# What to produce:
Starting at the first line of the records below, transcribe each line exactly, ending with the line that contains "def Mat.parityError (m".

Stored items
++++++++

/-- A cell among those read has a parity error (13 R296). -/
def Mat.parityError (m : Mat) (cells : List Nat) : Bool := !m.bad.isEmpty && cells.any (fun k => decide (Store.get zeroOf m.bad k = 1))

/-- Cells are read: a parity error is DATA_UNCORRECTABLE and escalates, the instruction does not commit (13 R296). -/
def xCells (cells : List Nat) : X Unit := fun s =>
  if s.hart.mat.parityError cells then .error (.halt (escalate s s.die 5 s.hart.lcore.toNat 0)) else .ok ((), s)

/-- Cells that are written have good parity. -/
def Mat.renew (m : Mat) (lo n : Nat) : Mat := { m with bad := m.bad.filter (fun e => !decide (lo ≤ e.1 ∧ e.1 < lo + n)) }

/-- An outer product (13 R281 to R294). -/
def xOuter (want : Option TForm) (side : Option Bool) (t : BitVec 4) (a b : BitVec 7) (c r : BitVec 3) : X Unit := do
  let o ← xOuterCheck want side t a b c r
  let h ← xRead (fun s => s.hart)
  let rows := activeBelow h.vec h.mat.rows o.rmk
  let cols := activeBelow h.vec h.mat.cols o.cmk
  xChunks (o.a.chunks 128 (fmtEW h.mat.afmt) o.steps rows)
  xChunks (o.b.chunks 256 (fmtEW h.mat.bfmt) o.steps cols)
  xChecksum o.steps
  xCells (rows.flatMap (fun i => cols.map (fun j => tileKey o.t i j)))
  xMod (fun s => (outerCommit s o).retire)

/-- TOP (13 R288). -/
def execTop (t : BitVec 4) (a b : BitVec 7) (c r : BitVec 3) (s : State) : Host.Outcome State Fault Refusal :=
  hartOnly s (runX (xOuter (some .top) none t a b c r))

/-- TOPI (13 R289). -/
def execTopi (t : BitVec 4) (a b : BitVec 7) (c r : BitVec 3) (s : State) : Host.Outcome State Fault Refusal :=
  hartOnly s (runX (xOuter (some .topi) none t a b c r))

/-- TOPQ (13 R290). -/
def execTopq (t : BitVec 4) (a b : BitVec 7) (c r : BitVec 3) (s : State) : Host.Outcome State Fault Refusal :=
  hartOnly s (runX (xOuter (some .topq) none t a b c r))

/-- TOPH (13 R288). -/
def execToph (t : BitVec 4) (a b : BitVec 7) (c r : BitVec 3) (s : State) : Host.Outcome State Fault Refusal :=
  hartOnly s (runX (xOuter (some .toph) none t a b c r))

/-- TOPS (13 R291). -/
def execTops (t : BitVec 4) (a b : BitVec 7) (side : Bool) (c r : BitVec 3) (s : State) : Host.Outcome State Fault Refusal :=
  hartOnly s (runX (xOuter none (some side) t a b c r))

/-- Rows of a tile move: first row and count (13 R297). -/
structure TRows where
  row0 : Nat
  n : Nat
deriving DecidableEq, Repr

/-- Checks of TMOVV, TMOVT and TEPI (13 R297): `mbz` says that the scalar operand's zero bits are clear, `ext` is the widest extent in bytes for n
rows of W columns. -/
def xRows (h : Hart) (x : Nat) (mbz : Bool) (ext : Nat → Nat) : X TRows := do
  let q : TRows := ⟨nbits x 0 8, nbits x 8 8⟩
  xOperands (mbz && decide (q.n ≠ 0) && decide (q.row0 + q.n ≤ h.mat.rows) && decide (h.mat.cols ≠ 0) && decide (ext (q.n * h.mat.cols) ≤ h.vlmax))
  pure q

/-- A tile read is an event of KIND 5 (18 R399): injected accumulator parity escalates with DATA_UNCORRECTABLE, and so does a parity error of a cell
(13 R296). -/
def xTileRead (cells : List Nat) : X Unit := do
  fun s =>
    let r := injectEvents s.hart 5 1
    let s1 := { s with hart := r.2 }
    if r.1 then .error (.halt (escalate s1 s.die 5 s.hart.lcore.toNat 0)) else .ok ((), s1)
  xCells cells

/-- Keys of the cells of tile rows (13 R298). -/
def rowKeys (m : Mat) (t : Nat) (q : TRows) : List Nat :=
  (List.range q.n).flatMap (fun r => (List.range m.cols).map (fun j => tileKey t (q.row0 + r) j))

/-- Elements of tile rows in the order of 13 R298: (element, column, cell). -/
def rowCells (m : Mat) (t : Nat) (q : TRows) : List (Nat × Nat × Nat) :=
  (List.range q.n).flatMap (fun r => ((m.row t (q.row0 + r)).take m.cols).mapIdx (fun j c => (r * m.cols + j, j, c.toNat)))

/-- TMOVV (13 R298). -/
def xTmovv (t : BitVec 4) (d b : BitVec 7) : X Unit := do
  let h ← xRead (fun s => s.hart)
  xOperands (isT h t.toNat && isV h d && !h.vec.isBound (vnum d) && isS b)
  let x ← xS b.toNat
  let q ← xRows h x.toNat (decide (nbits x.toNat 16 48 = 0)) (fun n => 4 * n)
  xTileRead (rowKeys h.mat t.toNat q)
  xMod (fun s => (s.putVrf (vnum d) 32 ((rowCells h.mat t.toNat q).map (fun p => (p.1, p.2.2)))).retire)

def execTmovv (t : BitVec 4) (d b : BitVec 7) (s : State) : Host.Outcome State Fault Refusal := hartOnly s (runX (xTmovv t d b))

/-- TMOVT (13 R298). -/
def xTmovt (t : BitVec 4) (a b : BitVec 7) : X Unit := do
  let h ← xRead (fun s => s.hart)
  xOperands (isT h t.toNat && isV h a && !h.vec.isBound (vnum a) && isS b)
  let x ← xS b.toNat
  let q ← xRows h x.toNat (decide (nbits x.toNat 16 48 = 0)) (fun n => 4 * n)
  let part := regPart h.vec.vrf (.vreg (vnum a))
  xMod (fun s => (s.modMat (fun m =>
    let m1 := (List.range q.n).foldl (fun acc r => acc.renew (tileKey t.toNat (q.row0 + r) 0) m.cols) m
    { m1 with tiles := (List.range q.n).foldl (fun acc r =>
        Store.write zeroOf acc (tileKey t.toNat (q.row0 + r) 0) ((List.range m.cols).map (fun j =>
          BitVec.ofNat 32 (getEl part (vnum a) 32 (r * m.cols + j))))) m.tiles })).retire)

def execTmovt (t : BitVec 4) (a b : BitVec 7) (s : State) : Host.Outcome State Fault Refusal := hartOnly s (runX (xTmovt t a b))

/-- Output formats of TEPI (13 R299). -/
def epiOut (o : Nat) : FFmt := if o = 0 then f32F else if o = 1 then bf16F else if o = 2 then f16F else f8aF

/-- One element of TEPI (13 R299): scale and bias with one rounding, activation in f32, conversion as VCVT, all to nearest even. -/
def epiEl (F : FFmt) (act : Nat) (iacc : Bool) (alpha c beta : Nat) : Res :=
  let i := sval 32 c
  let cv : FVal := if iacc then .fin (decide (i < 0)) (fracOfInt i) else f32F.val c
  let y := fFma f32F 0 false (f32F.val alpha) cv (f32F.val beta)
  let g : Res := if act = 1 then Res.pure (fPick f32F true y.val 0) else if act = 2 then specRes f32F false .tanh (f32F.val y.val) else Res.pure y.val
  let z := floatToFloat F 0 (f32F.val g.val)
  ⟨z.val, y.fl ||| g.fl ||| z.fl, false⟩

/-- TEPI (13 R299). -/
def xTepi (t : BitVec 4) (d b : BitVec 7) (cb : Bool) (o u : BitVec 2) : X Unit := do
  let h ← xRead (fun s => s.hart)
  xOperands (isT h t.toNat && isV h d && !h.vec.isBound (vnum d) && isPair b)
  let x ← xS b.toNat
  let y ← xS (b.toNat + 1)
  let F := epiOut o.toNat
  let q ← xRows h x.toNat (decide (nbits x.toNat 16 16 = 0 ∧ nbits y.toNat 32 32 = 0))
    (fun n => max (n * F.width / 8) (if cb then 4 * h.mat.cols else 0))
  xTileRead (rowKeys h.mat t.toNat q)
  xChecked [List.range (q.n * h.mat.cols)]
  let alpha := nbits x.toNat 32 32
  let beta := nbits y.toNat 0 32
  let part := regPart h.vec.vrf (.vreg (vnum d))
  let rs := (rowCells h.mat t.toNat q).map (fun p => (p.1, epiEl F u.toNat h.mat.iacc alpha p.2.2
    (if cb then getEl part (vnum d) 32 p.2.1 else beta)))
  let fl := rs.foldl (fun acc p => acc ||| p.2.fl) 0
  xMod (fun s => ((s.putVrf (vnum d) F.width (rs.map (fun p => (p.1, p.2.val)))).modVec
    (fun v => { v with fflags := v.fflags ||| BitVec.ofNat 6 fl })).retire)

def execTepi (t : BitVec 4) (d b : BitVec 7) (cb : Bool) (o u : BitVec 2) (s : State) : Host.Outcome State Fault Refusal :=
  if u.toNat = 3 then hartOnly s (fun s => illegalWord s (0x45 * 2 ^ 25 + t.toNat * 2 ^ 21 + d.toNat * 2 ^ 14 + b.toNat * 2 ^ 7
    + 64 + (if cb then 16 else 0) + o.toNat * 4 + 3))
  else hartOnly s (runX (xTepi t d b cb o u))

/-- TCFG (13 R278). -/
def xTcfg (d : BitVec 7) : X Unit := do
  xOperands (isS d)
  let c ← xS d.toNat
  let v := c.toNat
  let shape := nbits v 0 8 + nbits v 8 9 * 2 ^ 16
  let fmt := nbits v 17 5 + nbits v 22 5 * 2 ^ 8 + nbits v 27 1 * 2 ^ 16
  let grp := nbits v 28 3 + nbits v 31 1 * 2 ^ 8
  xOperands (tshapeOk shape && tfmtOk fmt && tgrpOk grp && decide (nbits v 32 32 = 0))
  xMod (fun s => (s.modMat (fun m => { m with tshape := BitVec.ofNat 64 shape, tfmt := BitVec.ofNat 64 fmt, tgrp := BitVec.ofNat 64 grp })).retire)

def execTcfg (d : BitVec 7) (s : State) : Host.Outcome State Fault Refusal := hartOnly s (runX (xTcfg d))

/-- TZERO (13 R279): every cell of the tile, whatever tshape holds. -/
def xTzero (d : BitVec 7) : X Unit := do
  let h ← xRead (fun s => s.hart)
  xOperands (isX d && isT h d.toNat)
  let lo := tileKey d.toNat 0 0
  xMod (fun s => (s.modMat (fun m => ({ m with tiles := m.tiles.filter (fun e => !(decide (lo ≤ e.1) && decide (e.1 < lo + 32768))) } : Mat).renew lo 32768 |>.clearVer d.toNat)).retire)

def execTzero (d : BitVec 7) (s : State) : Host.Outcome State Fault Refusal := hartOnly s (runX (xTzero d))

/-- TSTAT (13 R280). -/
def xTstat (d : BitVec 7) (c : Bool) : X Unit := do
  xOperands (isS d)
  let t ← xRead (fun s => s.hart.mat.tstat)
  xSetS d.toNat t
  xMod (fun s => (if c then s.modMat (fun m => { m with tstat := BitVec.ofNat 64 (nbits m.tstat.toNat 0 16) }) else s).retire)

def execTstat (d : BitVec 7) (c : Bool) (s : State) : Host.Outcome State Fault Refusal := hartOnly s (runX (xTstat d c))

end Sys2Proof.Machine
end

++++++++

# Solution:
/-- A cell among those read has a parity error (13 R296). -/
def Mat.parityError (m : Mat) (cells : List Nat) : Bool := !m.bad.isEmpty && cells.any (fun k => decide (Store.get zeroOf m.bad k = 1))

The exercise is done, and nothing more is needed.